In the listing below, which lines contain the string "clHeld"? Copy them all.

- **SUPPLIED RECORDS**:
+++++
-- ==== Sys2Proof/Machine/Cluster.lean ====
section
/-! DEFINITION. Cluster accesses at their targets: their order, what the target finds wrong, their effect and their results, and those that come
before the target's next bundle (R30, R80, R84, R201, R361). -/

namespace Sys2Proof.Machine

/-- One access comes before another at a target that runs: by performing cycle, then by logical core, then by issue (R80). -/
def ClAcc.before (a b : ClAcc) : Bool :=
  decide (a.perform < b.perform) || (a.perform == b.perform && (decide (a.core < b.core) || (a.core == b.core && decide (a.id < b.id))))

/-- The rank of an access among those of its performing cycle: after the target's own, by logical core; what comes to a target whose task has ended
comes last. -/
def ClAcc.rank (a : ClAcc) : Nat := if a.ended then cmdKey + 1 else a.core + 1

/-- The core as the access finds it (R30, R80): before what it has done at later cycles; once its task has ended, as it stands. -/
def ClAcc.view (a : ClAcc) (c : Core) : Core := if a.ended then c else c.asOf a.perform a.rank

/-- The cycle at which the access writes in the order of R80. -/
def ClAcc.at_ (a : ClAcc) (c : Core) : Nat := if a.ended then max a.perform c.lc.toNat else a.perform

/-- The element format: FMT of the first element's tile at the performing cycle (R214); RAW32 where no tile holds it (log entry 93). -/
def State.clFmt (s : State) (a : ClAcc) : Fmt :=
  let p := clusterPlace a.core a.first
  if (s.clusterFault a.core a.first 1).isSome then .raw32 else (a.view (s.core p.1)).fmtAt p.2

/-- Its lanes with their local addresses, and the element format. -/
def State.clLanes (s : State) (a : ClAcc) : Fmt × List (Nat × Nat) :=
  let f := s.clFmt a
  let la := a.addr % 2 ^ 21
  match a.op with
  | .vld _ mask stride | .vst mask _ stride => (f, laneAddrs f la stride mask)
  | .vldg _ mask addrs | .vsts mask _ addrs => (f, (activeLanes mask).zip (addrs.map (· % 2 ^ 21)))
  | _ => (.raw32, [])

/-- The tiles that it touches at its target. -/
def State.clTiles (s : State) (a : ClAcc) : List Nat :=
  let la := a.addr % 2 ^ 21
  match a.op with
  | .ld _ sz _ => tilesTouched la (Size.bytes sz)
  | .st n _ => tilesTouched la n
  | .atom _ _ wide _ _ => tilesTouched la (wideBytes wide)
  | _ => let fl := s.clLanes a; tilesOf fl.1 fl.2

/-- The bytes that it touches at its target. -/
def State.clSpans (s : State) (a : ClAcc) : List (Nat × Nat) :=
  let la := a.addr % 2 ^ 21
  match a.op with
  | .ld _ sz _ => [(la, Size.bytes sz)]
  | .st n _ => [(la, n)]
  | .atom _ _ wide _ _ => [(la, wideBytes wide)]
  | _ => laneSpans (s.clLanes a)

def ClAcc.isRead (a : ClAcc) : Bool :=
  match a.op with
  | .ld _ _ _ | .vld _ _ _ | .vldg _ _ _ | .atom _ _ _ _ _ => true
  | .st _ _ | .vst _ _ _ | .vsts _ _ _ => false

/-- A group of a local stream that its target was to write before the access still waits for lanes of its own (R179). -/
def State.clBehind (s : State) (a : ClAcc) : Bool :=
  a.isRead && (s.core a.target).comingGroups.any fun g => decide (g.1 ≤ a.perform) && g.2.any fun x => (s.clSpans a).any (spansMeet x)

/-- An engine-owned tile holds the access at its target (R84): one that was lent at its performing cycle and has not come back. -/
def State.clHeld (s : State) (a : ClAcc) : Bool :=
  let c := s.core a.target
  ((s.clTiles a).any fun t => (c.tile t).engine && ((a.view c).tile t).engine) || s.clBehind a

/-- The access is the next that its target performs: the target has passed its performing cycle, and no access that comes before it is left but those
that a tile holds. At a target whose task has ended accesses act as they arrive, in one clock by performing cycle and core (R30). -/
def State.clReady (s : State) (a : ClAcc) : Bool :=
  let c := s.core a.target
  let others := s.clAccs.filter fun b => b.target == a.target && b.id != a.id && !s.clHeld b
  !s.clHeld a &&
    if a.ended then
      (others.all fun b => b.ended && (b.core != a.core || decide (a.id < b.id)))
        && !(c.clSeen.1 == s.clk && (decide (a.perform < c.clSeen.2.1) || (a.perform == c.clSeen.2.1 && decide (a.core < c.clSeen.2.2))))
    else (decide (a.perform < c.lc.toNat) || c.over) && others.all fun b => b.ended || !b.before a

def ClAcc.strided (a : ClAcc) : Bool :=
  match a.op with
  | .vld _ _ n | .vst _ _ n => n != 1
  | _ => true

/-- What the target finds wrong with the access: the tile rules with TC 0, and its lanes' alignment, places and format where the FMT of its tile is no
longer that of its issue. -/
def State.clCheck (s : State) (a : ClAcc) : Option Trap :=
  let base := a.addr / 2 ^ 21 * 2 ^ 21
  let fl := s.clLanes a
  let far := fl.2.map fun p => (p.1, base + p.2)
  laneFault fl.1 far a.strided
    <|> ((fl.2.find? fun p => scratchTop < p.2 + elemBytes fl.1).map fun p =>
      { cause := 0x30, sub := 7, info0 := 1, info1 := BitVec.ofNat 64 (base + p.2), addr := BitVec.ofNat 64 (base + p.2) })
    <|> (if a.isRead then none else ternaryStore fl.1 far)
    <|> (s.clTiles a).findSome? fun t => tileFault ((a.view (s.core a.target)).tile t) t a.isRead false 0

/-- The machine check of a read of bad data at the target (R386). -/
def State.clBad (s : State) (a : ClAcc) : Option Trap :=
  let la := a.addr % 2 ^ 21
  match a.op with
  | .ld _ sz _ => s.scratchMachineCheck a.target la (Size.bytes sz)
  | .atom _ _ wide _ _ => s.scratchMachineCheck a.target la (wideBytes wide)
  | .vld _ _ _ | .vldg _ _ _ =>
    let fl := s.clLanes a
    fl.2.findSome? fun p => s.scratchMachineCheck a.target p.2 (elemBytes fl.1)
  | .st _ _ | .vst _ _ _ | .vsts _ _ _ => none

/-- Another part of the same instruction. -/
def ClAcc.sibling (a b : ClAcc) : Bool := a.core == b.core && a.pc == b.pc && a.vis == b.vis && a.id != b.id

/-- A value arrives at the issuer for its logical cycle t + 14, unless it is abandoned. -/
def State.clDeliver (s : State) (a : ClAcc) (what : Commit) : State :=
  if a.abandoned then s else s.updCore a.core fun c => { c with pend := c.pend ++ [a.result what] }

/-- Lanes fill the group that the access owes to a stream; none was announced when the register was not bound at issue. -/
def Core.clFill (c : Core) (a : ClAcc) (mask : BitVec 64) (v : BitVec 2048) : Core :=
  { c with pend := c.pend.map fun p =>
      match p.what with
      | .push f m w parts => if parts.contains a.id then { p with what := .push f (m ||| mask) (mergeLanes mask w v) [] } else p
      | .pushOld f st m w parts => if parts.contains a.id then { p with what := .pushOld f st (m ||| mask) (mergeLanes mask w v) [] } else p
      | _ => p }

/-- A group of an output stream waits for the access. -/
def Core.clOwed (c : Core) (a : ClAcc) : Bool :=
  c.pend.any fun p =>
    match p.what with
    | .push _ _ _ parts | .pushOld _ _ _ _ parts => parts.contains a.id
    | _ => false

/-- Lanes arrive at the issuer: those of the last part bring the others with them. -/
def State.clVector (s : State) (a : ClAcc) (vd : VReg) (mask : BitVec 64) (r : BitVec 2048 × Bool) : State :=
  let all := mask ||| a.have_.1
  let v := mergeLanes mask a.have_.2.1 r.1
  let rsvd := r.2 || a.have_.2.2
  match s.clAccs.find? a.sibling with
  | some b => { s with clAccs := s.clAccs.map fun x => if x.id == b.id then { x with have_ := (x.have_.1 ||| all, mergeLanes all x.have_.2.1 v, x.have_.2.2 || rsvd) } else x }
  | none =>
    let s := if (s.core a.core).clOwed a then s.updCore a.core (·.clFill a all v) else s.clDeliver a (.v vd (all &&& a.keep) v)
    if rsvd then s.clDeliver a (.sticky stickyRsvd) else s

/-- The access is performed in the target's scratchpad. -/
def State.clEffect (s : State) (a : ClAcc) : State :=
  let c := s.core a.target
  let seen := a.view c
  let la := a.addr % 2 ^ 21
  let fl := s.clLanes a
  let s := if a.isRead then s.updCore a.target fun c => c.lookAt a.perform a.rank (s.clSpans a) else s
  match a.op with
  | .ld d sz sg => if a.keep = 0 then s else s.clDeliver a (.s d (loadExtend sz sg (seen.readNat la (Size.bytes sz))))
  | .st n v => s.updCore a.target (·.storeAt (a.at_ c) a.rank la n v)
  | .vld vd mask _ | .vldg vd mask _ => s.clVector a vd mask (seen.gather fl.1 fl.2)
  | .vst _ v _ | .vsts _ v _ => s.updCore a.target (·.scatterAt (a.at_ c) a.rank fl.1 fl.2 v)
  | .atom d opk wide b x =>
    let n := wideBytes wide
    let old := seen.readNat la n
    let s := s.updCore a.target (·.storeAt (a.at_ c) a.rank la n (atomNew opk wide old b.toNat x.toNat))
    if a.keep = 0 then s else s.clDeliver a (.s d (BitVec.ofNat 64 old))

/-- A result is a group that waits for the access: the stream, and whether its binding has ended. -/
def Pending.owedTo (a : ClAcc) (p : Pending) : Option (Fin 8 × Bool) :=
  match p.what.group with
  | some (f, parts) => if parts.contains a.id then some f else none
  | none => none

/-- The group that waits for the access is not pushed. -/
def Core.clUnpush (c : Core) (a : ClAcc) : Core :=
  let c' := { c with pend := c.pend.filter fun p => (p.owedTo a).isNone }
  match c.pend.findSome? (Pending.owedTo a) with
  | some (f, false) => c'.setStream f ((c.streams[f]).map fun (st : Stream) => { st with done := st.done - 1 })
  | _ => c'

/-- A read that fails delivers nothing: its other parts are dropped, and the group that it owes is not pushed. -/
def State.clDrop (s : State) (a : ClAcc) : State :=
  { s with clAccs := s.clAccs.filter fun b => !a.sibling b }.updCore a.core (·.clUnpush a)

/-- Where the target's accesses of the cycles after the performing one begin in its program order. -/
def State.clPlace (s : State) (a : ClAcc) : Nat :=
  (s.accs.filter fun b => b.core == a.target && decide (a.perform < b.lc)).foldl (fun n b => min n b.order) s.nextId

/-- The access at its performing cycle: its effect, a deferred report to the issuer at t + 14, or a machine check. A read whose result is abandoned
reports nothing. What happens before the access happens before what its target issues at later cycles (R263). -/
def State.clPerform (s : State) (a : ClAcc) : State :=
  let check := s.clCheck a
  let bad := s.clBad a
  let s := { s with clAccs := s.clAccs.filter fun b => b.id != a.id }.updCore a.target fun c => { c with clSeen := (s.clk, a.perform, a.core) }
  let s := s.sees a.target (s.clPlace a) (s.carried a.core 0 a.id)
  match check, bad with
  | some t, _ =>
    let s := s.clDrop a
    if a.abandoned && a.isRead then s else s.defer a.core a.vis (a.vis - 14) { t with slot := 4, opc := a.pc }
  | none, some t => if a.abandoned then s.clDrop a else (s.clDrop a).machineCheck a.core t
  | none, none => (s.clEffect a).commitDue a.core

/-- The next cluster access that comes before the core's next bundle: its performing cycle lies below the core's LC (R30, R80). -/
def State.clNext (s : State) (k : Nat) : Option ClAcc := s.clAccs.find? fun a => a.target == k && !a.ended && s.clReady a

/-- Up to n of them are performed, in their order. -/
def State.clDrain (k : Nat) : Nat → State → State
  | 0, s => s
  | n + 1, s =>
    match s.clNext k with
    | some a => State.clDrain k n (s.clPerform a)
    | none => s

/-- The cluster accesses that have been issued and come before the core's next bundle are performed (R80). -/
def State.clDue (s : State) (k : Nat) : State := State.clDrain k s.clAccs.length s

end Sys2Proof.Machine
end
+++++
- **OUTPUT OF THE EXERCISE**:
def State.clHeld (s : State) (a : ClAcc) : Bool :=
  let others := s.clAccs.filter fun b => b.target == a.target && b.id != a.id && !s.clHeld b
  !s.clHeld a &&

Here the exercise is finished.